Stored data -
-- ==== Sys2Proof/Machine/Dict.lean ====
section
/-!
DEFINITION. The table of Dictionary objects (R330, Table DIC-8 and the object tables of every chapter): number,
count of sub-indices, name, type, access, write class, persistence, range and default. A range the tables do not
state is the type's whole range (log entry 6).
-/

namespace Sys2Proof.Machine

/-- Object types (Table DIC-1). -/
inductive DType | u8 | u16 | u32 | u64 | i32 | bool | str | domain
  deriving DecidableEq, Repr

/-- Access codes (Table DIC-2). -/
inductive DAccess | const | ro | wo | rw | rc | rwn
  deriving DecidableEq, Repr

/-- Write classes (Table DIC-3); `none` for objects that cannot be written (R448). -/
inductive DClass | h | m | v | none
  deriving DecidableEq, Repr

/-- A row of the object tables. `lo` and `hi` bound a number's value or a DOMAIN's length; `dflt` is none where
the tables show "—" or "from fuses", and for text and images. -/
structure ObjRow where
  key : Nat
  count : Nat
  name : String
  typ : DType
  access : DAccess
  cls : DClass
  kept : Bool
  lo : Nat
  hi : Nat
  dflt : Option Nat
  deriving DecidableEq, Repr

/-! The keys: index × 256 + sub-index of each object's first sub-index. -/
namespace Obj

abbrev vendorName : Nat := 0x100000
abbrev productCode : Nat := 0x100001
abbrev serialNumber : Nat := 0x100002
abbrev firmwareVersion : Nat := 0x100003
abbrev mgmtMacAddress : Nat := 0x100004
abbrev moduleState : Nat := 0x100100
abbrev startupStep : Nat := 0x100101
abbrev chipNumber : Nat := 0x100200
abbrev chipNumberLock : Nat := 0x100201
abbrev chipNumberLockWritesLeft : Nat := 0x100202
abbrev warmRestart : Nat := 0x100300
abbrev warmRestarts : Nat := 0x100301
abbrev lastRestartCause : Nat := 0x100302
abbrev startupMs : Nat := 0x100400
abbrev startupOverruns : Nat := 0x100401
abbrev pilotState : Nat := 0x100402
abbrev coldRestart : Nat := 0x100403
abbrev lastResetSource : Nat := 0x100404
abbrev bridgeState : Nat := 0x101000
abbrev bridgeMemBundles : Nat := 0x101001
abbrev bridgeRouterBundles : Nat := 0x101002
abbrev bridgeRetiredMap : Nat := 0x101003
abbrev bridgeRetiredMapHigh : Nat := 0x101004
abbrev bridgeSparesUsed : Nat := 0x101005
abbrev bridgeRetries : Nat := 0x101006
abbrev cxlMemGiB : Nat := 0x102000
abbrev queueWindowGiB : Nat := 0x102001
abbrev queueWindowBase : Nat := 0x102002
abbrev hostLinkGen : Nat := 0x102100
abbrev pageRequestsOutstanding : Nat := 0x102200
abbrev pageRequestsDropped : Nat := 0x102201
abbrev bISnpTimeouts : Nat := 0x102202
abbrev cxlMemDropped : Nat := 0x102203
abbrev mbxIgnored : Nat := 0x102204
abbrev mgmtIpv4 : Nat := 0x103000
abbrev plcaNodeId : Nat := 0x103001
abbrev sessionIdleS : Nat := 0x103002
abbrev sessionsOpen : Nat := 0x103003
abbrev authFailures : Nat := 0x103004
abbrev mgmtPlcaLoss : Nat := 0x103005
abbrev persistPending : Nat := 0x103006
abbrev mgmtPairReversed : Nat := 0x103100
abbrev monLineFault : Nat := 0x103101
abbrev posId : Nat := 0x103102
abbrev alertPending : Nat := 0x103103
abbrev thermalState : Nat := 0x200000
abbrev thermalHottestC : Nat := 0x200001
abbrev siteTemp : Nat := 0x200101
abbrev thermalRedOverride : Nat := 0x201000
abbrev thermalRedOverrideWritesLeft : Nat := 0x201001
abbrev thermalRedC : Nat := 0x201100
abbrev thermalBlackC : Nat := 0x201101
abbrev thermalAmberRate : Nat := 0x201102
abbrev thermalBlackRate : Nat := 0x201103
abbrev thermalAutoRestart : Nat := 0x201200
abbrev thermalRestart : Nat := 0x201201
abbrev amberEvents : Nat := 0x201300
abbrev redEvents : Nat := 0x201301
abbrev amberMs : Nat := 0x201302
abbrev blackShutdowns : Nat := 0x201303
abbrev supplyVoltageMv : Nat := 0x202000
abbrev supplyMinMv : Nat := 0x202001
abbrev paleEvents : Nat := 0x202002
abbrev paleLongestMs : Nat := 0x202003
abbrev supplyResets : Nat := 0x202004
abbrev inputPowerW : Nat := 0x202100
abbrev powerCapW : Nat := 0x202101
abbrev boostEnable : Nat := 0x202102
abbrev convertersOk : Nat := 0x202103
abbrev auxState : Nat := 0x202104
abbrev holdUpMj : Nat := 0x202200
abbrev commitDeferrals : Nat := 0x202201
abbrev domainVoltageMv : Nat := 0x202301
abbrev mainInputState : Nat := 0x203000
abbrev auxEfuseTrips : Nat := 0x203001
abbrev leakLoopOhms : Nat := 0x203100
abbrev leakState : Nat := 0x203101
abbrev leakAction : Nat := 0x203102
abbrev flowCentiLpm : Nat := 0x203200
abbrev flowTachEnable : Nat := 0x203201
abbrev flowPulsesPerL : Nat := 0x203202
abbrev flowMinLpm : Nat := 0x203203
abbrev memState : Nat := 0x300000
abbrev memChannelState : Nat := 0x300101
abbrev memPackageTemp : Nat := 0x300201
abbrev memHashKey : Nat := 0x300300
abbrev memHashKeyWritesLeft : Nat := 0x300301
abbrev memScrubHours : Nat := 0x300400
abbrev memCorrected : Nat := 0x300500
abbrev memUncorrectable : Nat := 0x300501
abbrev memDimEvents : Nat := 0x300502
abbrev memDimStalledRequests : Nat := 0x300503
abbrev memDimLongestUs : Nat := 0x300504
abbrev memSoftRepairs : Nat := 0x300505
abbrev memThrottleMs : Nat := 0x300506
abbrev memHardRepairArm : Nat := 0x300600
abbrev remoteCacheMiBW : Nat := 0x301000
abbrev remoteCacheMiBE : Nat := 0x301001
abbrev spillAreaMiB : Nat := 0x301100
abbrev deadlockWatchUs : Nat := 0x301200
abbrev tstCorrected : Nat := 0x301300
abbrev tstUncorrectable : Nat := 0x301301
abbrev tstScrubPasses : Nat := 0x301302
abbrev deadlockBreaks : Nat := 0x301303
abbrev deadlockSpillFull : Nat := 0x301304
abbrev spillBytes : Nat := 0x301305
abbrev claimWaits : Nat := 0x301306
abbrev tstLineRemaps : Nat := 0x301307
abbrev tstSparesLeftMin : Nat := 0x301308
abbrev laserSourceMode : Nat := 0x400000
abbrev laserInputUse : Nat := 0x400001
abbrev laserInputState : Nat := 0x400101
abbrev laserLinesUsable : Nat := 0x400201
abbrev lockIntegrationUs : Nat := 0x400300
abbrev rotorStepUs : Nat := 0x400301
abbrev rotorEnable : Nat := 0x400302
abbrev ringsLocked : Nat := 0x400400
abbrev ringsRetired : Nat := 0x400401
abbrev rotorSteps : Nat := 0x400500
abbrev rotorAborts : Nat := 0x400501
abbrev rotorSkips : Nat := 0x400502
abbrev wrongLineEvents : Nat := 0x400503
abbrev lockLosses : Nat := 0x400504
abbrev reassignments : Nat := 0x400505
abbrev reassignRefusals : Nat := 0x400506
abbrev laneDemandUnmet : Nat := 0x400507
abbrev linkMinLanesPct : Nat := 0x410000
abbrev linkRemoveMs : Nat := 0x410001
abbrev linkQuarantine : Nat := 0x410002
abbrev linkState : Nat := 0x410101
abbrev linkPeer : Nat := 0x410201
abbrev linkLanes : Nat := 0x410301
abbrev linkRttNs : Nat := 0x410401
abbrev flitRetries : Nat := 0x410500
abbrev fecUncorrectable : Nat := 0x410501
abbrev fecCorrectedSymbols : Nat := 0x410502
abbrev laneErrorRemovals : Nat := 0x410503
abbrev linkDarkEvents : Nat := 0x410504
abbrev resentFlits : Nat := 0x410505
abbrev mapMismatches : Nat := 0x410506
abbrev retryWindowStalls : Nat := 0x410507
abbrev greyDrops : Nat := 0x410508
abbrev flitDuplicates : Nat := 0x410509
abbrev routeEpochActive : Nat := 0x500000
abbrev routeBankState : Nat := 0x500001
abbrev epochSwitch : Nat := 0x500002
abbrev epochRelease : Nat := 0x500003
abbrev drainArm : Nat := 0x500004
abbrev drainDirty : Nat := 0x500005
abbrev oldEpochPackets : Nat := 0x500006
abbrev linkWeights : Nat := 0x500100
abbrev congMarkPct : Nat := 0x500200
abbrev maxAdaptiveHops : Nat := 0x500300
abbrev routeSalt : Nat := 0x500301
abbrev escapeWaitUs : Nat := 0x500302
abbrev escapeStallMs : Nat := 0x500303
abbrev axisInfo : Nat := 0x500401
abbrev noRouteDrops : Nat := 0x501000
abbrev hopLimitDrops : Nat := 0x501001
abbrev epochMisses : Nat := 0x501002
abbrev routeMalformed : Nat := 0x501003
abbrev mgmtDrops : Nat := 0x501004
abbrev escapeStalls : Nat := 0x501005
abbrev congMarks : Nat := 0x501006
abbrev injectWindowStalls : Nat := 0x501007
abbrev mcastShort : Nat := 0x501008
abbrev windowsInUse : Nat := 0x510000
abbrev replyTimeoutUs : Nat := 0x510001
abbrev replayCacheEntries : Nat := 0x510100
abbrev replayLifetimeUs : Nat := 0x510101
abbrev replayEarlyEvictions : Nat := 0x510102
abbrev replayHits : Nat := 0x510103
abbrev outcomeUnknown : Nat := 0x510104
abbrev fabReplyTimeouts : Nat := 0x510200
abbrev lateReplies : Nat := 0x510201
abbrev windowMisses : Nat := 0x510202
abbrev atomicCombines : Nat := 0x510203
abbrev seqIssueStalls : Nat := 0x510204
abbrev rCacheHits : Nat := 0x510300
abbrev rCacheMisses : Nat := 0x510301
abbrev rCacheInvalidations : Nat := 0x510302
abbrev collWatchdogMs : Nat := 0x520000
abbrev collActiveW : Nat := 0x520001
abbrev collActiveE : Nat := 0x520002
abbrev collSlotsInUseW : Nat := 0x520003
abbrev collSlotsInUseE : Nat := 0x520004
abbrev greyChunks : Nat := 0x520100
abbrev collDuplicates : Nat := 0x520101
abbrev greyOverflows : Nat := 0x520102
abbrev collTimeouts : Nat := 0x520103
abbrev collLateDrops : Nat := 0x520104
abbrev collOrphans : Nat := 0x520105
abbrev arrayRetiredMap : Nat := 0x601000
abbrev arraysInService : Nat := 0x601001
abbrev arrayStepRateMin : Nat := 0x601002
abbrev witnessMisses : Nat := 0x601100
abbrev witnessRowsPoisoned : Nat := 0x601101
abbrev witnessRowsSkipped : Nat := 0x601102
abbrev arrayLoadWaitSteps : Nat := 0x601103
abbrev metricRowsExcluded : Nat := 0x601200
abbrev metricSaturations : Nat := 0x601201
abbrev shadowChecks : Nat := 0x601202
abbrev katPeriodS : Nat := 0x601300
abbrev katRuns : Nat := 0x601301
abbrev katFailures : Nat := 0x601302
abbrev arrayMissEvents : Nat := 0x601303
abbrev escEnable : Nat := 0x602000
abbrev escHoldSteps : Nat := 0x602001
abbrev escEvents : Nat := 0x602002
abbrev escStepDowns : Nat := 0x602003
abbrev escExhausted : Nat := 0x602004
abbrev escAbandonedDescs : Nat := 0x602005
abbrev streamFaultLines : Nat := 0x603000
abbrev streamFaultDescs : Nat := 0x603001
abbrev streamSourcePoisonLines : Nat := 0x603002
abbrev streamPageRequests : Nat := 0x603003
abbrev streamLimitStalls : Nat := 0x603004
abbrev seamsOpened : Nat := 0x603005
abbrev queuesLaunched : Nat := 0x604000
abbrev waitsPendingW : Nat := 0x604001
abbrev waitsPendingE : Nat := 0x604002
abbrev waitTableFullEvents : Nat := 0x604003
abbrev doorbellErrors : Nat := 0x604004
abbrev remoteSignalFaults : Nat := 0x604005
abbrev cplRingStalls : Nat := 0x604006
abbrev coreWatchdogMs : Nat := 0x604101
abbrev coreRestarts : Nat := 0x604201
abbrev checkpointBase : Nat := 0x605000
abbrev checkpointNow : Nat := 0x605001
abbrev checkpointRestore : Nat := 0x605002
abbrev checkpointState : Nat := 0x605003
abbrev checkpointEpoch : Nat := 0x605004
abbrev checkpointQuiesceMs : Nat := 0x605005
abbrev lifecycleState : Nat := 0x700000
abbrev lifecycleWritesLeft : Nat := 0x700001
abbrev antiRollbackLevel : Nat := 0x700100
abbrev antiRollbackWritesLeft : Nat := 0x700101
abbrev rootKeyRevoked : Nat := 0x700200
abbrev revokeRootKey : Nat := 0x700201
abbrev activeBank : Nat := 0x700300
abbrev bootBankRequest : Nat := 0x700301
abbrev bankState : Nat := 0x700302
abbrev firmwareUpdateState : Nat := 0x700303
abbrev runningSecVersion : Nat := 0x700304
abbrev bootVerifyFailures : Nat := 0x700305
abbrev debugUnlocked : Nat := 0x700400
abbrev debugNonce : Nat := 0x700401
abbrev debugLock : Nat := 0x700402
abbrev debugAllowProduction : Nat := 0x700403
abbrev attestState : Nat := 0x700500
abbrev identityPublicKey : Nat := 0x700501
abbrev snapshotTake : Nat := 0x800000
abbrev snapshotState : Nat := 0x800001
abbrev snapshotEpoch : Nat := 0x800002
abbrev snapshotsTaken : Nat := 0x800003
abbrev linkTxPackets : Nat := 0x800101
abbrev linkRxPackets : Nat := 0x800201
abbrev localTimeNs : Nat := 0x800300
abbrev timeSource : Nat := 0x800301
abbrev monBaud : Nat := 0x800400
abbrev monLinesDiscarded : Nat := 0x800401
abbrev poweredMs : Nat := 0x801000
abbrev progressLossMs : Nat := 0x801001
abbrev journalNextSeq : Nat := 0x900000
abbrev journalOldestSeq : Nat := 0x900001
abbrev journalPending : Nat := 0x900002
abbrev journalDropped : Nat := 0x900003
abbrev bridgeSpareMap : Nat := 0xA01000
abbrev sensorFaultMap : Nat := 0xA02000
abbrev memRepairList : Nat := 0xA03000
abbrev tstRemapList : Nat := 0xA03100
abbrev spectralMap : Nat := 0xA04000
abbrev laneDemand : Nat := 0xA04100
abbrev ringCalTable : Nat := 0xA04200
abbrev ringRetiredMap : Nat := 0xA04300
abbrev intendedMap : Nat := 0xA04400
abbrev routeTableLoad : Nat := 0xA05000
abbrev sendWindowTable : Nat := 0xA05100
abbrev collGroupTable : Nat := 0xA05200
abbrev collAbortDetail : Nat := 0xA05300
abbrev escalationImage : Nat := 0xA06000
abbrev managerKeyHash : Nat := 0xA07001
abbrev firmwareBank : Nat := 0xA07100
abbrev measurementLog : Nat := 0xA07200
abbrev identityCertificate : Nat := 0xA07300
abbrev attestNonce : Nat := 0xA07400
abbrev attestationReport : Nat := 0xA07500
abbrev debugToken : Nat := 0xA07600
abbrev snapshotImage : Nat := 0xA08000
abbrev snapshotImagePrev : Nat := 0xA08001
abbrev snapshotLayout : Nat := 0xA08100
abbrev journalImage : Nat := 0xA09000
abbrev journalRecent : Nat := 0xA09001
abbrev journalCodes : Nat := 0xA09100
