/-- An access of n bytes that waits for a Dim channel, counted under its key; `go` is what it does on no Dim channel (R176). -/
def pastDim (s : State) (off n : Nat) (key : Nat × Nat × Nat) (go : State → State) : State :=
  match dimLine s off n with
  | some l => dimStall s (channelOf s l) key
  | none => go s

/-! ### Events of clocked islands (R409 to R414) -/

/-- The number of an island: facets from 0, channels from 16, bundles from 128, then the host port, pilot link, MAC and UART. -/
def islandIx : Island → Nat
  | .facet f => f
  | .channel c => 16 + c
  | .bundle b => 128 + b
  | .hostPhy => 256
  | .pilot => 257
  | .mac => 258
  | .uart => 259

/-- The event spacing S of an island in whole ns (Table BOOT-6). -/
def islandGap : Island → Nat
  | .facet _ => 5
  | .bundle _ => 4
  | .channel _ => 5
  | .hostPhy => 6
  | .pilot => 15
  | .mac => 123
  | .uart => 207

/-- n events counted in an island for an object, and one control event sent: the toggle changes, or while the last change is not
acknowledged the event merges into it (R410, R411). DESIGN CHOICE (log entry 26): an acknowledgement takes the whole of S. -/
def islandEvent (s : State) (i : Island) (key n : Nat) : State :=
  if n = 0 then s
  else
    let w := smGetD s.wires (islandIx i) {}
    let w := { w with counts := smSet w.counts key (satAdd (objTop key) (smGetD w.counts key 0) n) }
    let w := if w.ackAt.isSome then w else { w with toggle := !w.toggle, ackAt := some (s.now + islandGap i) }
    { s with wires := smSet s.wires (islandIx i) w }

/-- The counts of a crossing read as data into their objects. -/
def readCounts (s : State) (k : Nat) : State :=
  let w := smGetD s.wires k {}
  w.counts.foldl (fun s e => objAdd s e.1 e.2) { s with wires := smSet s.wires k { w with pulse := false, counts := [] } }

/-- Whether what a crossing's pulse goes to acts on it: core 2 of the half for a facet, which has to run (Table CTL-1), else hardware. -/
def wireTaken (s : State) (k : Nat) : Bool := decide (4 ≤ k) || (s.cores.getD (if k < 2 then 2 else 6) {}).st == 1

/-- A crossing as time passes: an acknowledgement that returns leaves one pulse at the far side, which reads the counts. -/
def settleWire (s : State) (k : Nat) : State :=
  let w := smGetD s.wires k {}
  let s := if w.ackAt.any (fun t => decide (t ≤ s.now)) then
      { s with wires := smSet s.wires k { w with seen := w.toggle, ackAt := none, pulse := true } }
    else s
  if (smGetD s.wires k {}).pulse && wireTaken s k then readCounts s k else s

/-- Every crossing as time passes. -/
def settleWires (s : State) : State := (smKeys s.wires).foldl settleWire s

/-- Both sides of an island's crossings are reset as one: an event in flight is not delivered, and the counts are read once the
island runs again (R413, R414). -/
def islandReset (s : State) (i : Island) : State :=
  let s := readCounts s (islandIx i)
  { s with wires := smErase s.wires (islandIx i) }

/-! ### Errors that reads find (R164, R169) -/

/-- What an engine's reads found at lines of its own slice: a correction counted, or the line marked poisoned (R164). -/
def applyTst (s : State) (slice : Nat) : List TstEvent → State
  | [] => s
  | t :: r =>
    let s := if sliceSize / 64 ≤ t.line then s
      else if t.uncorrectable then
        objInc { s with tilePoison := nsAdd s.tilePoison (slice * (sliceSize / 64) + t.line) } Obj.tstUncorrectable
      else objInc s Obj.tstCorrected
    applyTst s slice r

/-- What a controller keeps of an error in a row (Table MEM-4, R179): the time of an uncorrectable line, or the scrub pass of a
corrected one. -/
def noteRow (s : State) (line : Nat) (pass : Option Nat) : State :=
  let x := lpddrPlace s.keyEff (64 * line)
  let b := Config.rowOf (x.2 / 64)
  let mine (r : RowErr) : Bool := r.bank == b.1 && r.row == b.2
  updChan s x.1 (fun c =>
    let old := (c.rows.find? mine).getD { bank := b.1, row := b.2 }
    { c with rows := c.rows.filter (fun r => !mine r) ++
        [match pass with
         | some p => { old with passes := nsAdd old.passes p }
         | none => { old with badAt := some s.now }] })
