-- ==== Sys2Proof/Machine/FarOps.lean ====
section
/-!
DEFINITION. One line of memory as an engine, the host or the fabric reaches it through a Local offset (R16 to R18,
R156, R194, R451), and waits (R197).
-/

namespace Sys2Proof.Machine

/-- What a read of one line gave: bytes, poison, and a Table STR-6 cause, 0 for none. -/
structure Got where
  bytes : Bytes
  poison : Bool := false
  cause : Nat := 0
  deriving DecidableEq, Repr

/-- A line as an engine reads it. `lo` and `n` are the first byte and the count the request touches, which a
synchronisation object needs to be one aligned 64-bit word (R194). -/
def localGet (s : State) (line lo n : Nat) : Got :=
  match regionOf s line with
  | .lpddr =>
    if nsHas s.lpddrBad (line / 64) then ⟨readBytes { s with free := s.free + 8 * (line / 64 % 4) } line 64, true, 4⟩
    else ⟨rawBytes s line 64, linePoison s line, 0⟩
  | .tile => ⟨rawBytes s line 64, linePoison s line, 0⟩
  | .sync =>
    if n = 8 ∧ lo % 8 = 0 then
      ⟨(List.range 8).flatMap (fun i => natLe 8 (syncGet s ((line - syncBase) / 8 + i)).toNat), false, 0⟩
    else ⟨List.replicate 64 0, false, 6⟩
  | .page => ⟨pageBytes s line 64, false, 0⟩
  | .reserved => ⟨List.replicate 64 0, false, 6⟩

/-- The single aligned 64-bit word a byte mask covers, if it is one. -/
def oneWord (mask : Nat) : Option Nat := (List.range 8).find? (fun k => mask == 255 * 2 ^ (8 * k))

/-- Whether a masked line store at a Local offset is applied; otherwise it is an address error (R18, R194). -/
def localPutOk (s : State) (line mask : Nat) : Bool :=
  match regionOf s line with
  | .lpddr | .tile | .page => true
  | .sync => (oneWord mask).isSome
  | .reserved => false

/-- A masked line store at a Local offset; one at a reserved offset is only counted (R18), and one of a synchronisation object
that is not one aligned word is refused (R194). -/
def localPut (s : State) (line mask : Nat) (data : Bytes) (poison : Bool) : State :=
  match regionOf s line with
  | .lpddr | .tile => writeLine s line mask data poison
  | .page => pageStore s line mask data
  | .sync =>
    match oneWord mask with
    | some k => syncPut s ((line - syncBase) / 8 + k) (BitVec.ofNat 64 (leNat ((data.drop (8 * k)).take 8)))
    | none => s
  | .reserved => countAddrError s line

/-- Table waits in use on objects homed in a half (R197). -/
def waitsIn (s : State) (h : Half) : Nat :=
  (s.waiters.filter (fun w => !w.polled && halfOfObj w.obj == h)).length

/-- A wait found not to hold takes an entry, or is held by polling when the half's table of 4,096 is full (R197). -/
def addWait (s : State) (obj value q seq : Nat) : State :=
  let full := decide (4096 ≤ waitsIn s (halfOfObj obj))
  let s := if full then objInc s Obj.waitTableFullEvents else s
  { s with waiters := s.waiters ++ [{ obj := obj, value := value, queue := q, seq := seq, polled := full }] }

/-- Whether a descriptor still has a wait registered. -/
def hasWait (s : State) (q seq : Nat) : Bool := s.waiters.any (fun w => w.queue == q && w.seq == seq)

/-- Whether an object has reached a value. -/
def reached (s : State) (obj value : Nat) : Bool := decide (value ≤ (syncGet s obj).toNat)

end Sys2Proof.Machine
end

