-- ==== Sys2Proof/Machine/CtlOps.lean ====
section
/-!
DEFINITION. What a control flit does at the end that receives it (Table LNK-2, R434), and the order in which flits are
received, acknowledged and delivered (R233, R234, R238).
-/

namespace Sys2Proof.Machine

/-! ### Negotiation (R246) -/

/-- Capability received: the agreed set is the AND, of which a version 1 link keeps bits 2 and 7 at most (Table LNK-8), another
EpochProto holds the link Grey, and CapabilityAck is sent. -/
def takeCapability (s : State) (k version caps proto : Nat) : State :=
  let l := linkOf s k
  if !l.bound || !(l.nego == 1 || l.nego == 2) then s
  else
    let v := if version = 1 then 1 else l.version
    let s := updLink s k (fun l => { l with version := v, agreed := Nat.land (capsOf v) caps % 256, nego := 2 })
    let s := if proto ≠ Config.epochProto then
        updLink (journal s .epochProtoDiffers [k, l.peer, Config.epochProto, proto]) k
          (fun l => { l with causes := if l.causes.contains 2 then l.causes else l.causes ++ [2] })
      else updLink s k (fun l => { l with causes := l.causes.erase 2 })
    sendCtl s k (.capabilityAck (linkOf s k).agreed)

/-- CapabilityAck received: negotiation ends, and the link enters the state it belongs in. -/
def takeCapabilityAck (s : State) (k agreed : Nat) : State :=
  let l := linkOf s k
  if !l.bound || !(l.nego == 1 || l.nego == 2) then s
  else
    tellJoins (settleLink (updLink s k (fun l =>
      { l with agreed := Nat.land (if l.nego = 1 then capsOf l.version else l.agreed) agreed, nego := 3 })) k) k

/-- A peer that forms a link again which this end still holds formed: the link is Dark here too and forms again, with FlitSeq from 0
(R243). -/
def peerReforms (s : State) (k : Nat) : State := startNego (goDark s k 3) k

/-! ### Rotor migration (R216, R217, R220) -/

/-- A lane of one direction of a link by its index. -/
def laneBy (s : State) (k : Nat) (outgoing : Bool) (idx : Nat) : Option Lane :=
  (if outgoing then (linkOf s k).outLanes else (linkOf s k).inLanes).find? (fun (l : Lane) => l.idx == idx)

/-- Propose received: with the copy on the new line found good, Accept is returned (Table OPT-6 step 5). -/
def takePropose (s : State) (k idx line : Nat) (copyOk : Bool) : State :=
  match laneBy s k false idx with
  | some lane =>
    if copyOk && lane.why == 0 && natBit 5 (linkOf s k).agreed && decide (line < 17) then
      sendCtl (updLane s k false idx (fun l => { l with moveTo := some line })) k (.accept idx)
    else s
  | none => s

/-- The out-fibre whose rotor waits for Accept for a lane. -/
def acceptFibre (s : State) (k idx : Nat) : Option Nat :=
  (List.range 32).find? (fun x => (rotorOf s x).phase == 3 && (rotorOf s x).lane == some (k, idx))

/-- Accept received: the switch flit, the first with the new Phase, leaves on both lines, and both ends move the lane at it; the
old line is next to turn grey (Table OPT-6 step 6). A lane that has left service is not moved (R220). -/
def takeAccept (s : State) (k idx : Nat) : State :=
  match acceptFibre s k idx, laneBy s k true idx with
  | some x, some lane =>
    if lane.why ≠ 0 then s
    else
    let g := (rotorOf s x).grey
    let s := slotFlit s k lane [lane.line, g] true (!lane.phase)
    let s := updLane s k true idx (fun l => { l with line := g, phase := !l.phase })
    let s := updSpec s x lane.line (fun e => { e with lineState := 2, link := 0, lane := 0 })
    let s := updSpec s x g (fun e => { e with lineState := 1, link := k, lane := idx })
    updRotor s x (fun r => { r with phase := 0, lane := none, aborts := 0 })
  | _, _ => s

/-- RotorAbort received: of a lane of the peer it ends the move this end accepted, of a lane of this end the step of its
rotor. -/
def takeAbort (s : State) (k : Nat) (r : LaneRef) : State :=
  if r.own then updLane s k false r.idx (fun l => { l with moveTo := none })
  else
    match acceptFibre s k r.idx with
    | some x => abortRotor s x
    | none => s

What you should do - Check every line in the entries for the word "objInc". State how many have it, with no other text.

Solved problem - 3